━━ Data shown ━━
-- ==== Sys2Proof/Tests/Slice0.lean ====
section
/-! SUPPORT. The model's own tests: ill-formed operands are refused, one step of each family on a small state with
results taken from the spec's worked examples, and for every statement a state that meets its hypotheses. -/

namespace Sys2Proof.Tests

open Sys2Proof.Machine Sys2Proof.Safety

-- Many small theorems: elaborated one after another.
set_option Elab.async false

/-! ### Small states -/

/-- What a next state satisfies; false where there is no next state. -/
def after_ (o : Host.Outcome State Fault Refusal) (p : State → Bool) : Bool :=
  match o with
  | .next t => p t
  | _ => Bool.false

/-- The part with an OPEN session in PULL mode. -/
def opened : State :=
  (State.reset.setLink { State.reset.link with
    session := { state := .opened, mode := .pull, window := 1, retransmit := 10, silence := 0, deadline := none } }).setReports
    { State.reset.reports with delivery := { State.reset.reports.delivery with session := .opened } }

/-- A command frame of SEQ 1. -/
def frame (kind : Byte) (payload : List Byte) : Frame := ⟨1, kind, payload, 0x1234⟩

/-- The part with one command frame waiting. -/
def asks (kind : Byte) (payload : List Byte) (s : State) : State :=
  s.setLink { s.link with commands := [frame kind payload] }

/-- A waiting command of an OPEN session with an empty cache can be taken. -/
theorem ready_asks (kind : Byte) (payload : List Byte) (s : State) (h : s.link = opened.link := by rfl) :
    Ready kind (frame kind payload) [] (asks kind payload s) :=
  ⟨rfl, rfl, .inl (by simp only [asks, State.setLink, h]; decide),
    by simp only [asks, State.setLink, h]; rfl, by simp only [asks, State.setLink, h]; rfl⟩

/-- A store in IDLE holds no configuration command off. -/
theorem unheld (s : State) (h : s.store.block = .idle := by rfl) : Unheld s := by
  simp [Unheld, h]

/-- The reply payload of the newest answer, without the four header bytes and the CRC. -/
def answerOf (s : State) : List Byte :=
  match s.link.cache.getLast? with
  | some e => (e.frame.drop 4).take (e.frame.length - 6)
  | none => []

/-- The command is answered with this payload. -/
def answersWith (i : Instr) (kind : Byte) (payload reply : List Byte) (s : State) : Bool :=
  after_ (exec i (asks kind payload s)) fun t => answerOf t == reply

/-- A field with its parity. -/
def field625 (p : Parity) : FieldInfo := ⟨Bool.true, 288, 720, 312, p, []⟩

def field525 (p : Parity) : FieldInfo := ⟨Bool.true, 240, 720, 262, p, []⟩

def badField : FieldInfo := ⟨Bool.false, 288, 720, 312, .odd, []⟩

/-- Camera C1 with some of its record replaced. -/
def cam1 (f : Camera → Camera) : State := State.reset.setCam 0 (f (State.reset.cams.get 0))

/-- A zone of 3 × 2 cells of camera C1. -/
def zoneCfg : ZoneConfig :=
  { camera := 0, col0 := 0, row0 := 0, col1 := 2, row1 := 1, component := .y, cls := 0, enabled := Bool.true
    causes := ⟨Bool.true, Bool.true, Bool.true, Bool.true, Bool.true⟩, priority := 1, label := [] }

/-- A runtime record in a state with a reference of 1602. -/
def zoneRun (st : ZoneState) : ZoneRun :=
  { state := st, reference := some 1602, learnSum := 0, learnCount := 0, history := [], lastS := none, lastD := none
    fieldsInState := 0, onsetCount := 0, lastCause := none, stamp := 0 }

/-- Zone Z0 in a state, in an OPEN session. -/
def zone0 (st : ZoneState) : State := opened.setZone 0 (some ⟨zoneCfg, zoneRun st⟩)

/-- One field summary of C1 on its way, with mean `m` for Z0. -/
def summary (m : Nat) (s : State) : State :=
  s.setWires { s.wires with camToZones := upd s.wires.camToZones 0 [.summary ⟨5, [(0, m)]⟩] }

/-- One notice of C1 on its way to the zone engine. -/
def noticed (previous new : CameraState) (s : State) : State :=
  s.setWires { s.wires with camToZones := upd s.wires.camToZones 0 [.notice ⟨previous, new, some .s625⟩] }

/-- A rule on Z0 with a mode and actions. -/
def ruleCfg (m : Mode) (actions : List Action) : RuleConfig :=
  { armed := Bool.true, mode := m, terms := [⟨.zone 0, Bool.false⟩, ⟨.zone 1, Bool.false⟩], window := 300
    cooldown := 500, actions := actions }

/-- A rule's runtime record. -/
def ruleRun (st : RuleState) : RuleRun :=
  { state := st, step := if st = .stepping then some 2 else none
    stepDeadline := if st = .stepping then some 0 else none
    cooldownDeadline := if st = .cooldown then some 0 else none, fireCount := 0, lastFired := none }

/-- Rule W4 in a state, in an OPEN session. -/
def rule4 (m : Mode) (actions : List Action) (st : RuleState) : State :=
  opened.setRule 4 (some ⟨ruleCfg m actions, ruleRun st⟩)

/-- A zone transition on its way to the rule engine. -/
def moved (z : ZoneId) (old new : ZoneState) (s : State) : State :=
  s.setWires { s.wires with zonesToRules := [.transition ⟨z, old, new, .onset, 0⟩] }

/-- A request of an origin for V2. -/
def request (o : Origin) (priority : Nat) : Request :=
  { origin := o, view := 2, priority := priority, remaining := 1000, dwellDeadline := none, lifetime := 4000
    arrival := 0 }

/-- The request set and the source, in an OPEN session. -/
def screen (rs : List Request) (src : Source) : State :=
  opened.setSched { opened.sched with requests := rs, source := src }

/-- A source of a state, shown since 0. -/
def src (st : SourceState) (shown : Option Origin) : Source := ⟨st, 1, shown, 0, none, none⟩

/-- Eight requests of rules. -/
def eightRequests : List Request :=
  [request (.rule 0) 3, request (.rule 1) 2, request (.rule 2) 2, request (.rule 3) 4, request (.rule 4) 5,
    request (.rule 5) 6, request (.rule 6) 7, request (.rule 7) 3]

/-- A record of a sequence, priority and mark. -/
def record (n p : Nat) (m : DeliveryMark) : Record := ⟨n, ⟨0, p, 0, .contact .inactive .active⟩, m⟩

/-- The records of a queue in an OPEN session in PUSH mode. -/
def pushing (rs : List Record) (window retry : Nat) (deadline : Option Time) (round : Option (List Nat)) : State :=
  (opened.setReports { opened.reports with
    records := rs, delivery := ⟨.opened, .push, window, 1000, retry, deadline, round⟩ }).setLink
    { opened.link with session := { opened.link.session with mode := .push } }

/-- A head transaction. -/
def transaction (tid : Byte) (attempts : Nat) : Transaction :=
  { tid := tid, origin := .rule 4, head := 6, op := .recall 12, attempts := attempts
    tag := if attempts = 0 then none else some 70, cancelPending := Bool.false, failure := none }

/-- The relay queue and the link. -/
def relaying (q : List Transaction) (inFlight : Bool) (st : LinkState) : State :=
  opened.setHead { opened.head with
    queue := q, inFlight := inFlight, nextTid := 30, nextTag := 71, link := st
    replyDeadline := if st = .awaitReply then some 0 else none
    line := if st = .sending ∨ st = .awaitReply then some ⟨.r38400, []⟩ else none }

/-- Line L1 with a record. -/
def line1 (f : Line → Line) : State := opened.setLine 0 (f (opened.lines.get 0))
━━━
━━ Data shown ━━
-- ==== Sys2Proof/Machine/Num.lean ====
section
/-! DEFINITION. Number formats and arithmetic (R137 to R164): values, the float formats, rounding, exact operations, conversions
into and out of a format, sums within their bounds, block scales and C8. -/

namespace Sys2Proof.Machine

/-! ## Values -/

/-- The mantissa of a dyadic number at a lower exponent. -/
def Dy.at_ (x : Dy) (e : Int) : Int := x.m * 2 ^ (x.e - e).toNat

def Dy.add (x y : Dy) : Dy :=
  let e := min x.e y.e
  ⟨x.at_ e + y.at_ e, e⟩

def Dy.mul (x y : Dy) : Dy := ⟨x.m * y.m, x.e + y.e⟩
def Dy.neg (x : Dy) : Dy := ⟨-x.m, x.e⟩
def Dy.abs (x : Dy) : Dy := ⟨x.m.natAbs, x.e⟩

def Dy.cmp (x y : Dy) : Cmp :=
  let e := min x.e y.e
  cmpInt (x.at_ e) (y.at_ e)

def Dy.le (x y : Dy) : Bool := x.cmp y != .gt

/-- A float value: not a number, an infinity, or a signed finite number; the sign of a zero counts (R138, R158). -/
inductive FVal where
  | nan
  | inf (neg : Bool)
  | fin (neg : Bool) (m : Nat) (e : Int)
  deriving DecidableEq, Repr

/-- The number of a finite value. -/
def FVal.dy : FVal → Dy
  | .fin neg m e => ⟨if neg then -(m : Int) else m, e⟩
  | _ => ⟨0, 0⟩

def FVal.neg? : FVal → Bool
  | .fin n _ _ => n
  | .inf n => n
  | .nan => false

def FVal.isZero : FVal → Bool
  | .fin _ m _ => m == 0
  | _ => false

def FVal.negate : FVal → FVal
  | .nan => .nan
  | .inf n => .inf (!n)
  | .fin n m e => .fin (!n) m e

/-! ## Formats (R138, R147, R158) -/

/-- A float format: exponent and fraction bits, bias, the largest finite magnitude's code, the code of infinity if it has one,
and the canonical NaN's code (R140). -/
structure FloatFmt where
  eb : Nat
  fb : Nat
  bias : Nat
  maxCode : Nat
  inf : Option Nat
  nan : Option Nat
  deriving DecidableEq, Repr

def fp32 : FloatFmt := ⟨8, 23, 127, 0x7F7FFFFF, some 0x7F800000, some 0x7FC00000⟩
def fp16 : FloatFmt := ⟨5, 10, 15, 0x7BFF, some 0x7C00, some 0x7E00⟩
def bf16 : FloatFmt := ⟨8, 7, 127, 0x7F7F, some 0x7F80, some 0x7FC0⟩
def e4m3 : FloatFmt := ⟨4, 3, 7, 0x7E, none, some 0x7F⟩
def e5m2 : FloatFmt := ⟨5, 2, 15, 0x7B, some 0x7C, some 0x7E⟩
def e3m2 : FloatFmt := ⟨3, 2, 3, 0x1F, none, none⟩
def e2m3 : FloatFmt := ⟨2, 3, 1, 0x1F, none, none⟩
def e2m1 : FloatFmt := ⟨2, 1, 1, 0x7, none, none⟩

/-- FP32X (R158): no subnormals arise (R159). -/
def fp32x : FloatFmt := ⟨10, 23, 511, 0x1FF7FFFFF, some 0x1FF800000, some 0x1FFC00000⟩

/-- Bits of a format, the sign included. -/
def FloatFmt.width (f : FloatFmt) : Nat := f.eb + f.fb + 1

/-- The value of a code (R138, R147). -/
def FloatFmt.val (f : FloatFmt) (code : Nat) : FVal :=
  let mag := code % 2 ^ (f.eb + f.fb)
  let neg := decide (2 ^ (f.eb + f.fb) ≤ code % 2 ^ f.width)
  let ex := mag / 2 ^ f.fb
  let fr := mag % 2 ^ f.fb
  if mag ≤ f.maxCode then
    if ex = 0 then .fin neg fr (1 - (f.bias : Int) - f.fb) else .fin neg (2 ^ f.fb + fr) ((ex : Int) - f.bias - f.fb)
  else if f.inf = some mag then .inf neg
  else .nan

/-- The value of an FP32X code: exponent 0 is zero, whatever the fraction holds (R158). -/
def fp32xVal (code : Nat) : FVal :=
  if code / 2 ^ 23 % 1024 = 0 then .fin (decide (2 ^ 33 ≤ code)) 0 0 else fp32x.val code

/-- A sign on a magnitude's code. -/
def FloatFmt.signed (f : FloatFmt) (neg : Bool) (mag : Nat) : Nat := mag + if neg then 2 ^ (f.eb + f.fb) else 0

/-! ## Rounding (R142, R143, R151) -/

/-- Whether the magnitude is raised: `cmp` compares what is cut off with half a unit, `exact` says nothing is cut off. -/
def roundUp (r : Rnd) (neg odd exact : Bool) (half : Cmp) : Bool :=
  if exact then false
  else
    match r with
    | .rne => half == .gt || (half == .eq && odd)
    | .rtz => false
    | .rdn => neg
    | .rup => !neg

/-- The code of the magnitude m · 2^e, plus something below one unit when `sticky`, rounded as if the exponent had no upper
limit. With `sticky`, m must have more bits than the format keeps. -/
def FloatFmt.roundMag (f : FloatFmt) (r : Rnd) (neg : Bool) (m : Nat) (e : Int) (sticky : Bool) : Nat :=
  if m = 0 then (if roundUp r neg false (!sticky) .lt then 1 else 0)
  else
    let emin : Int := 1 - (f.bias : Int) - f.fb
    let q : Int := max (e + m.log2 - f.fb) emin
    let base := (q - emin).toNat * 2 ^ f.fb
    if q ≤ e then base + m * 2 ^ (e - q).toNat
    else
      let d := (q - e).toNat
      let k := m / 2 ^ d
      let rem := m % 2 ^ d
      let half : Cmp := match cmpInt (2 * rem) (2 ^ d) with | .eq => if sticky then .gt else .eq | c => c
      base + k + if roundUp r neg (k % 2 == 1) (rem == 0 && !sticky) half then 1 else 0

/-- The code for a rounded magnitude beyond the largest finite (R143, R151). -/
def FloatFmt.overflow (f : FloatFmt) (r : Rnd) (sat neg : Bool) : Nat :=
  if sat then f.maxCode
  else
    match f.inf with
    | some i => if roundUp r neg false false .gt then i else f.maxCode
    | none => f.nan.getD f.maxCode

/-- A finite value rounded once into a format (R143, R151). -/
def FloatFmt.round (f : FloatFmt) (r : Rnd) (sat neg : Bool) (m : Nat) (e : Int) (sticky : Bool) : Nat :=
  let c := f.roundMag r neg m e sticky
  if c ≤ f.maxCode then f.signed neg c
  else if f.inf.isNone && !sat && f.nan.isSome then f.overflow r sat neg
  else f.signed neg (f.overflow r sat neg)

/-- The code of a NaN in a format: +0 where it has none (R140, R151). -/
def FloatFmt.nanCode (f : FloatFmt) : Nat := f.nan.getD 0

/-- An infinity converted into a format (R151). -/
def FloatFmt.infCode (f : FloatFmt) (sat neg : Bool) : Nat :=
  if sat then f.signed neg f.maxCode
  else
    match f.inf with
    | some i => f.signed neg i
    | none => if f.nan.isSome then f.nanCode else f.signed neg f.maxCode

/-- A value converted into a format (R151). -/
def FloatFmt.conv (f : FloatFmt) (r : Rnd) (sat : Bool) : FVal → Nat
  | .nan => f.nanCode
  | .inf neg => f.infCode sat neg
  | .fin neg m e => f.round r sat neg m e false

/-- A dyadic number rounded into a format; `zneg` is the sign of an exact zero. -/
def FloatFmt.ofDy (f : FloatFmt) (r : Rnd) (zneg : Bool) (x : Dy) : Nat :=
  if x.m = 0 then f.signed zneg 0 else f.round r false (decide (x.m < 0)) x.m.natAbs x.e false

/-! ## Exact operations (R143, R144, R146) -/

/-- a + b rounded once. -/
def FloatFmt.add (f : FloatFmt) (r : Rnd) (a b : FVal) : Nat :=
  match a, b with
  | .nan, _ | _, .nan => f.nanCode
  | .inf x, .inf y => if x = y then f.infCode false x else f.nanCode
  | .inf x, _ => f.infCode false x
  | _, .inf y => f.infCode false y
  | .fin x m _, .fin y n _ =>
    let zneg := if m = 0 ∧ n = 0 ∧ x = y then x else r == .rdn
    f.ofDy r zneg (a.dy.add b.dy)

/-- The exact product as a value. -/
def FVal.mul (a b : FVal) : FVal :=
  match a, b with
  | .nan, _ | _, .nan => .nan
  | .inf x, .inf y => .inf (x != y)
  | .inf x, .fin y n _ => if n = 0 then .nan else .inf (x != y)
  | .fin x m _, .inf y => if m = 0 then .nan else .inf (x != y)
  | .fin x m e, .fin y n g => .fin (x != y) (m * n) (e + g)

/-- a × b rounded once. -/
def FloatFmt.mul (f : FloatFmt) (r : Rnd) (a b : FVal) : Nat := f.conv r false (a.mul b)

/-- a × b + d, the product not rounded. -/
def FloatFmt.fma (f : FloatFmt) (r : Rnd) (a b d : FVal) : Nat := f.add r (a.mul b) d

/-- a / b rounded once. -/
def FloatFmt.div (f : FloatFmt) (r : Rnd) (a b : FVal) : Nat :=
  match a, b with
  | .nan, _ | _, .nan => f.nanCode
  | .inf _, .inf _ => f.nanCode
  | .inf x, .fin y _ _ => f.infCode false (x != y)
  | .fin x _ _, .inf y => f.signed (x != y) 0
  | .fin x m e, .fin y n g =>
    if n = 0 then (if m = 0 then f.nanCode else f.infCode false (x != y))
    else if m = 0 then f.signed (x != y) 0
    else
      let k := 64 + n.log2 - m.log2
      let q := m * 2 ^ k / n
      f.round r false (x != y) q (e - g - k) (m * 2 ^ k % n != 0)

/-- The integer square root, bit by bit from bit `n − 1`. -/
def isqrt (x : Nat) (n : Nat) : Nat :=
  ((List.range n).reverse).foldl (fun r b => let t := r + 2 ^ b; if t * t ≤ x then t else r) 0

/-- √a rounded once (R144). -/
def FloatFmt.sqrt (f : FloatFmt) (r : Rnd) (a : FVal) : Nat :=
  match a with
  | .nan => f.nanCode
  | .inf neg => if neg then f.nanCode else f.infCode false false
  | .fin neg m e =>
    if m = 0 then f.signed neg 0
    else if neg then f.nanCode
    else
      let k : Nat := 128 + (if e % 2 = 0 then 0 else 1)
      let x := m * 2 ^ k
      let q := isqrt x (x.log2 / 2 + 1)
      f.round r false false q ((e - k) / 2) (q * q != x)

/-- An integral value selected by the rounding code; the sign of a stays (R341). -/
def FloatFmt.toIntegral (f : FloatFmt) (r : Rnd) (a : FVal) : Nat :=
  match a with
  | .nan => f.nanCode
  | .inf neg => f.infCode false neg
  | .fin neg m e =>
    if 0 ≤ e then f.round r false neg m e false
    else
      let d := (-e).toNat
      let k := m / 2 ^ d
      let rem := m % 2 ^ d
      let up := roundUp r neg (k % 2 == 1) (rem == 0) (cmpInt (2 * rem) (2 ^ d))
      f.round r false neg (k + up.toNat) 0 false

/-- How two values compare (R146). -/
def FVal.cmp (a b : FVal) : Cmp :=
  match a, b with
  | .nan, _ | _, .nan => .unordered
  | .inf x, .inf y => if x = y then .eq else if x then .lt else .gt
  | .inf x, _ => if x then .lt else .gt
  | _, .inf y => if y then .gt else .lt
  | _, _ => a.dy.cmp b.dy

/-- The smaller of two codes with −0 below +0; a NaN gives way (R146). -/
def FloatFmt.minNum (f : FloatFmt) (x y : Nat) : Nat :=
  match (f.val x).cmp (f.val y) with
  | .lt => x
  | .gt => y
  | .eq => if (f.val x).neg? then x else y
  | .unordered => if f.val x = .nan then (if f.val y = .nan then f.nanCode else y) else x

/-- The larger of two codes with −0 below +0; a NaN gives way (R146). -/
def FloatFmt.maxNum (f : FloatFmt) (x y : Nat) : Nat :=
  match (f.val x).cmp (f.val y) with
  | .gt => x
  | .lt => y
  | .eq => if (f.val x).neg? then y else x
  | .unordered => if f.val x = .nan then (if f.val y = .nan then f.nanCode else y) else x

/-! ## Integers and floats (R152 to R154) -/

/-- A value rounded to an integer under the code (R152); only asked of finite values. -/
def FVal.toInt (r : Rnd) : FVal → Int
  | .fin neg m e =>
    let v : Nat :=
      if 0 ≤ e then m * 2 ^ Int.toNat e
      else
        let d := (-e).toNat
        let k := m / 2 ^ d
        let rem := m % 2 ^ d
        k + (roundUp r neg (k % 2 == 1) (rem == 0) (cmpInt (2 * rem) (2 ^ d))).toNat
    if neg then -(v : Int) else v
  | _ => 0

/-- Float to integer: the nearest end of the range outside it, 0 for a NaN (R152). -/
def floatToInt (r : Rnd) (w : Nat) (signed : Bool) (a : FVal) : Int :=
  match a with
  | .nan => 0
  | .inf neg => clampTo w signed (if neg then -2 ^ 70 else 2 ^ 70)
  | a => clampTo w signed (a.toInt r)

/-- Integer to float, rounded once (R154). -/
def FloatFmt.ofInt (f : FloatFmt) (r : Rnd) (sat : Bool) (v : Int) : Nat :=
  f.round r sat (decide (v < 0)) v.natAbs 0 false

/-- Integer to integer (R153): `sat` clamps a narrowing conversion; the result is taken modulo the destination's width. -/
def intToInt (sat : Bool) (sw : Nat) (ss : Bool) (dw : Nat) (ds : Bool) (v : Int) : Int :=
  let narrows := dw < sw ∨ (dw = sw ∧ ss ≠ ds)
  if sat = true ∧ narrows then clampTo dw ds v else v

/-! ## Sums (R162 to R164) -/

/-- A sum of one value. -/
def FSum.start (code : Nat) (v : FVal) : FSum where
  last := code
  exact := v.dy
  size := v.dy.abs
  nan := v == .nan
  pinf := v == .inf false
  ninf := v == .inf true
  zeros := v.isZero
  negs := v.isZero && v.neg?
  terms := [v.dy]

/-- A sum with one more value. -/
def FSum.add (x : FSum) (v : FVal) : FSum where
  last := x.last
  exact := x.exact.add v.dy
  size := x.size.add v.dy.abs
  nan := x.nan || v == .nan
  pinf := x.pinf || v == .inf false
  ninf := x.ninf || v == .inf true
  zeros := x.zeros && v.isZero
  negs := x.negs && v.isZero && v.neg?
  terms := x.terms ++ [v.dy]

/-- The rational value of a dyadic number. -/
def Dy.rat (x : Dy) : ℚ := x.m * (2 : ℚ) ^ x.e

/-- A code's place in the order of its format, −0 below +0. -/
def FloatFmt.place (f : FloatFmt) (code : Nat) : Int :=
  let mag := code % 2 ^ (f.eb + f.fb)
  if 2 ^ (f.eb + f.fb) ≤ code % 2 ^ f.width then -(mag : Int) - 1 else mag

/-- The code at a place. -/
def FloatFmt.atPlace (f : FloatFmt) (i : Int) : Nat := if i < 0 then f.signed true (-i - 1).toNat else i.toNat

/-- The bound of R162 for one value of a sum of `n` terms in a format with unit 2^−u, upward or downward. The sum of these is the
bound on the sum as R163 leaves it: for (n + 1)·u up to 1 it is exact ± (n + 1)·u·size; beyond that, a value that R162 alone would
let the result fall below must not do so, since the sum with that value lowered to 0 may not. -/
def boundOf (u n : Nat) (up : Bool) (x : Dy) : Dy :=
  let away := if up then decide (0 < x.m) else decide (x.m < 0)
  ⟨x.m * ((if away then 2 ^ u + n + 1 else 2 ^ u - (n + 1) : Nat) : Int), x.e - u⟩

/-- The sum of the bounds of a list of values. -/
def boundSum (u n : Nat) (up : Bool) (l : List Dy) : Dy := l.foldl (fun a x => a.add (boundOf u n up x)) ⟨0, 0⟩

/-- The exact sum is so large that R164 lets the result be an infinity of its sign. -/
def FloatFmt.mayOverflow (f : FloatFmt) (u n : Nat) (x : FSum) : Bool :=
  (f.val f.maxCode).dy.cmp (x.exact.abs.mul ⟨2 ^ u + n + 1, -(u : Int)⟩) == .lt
━━━
### What you need to do
Using the entries above, repeat only the lines from the one containing "a / b rounded once. -/" through the one containing "def isqrt (x", end lines included.

### Answer below
/-- a / b rounded once. -/
def FloatFmt.div (f : FloatFmt) (r : Rnd) (a b : FVal) : Nat :=
  match a, b with
  | .nan, _ | _, .nan => f.nanCode
  | .inf _, .inf _ => f.nanCode
  | .inf x, .fin y _ _ => f.infCode false (x != y)
  | .fin x _ _, .inf y => f.signed (x != y) 0
  | .fin x m e, .fin y n g =>
    if n = 0 then (if m = 0 then f.nanCode else f.infCode false (x != y))
    else if m = 0 then f.signed (x != y) 0
    else
      let k := 64 + n.log2 - m.log2
      let q := m * 2 ^ k / n
      f.round r false (x != y) q (e - g - k) (m * 2 ^ k % n != 0)

/-- The integer square root, bit by bit from bit `n − 1`. -/
def isqrt (x : Nat) (n : Nat) : Nat :=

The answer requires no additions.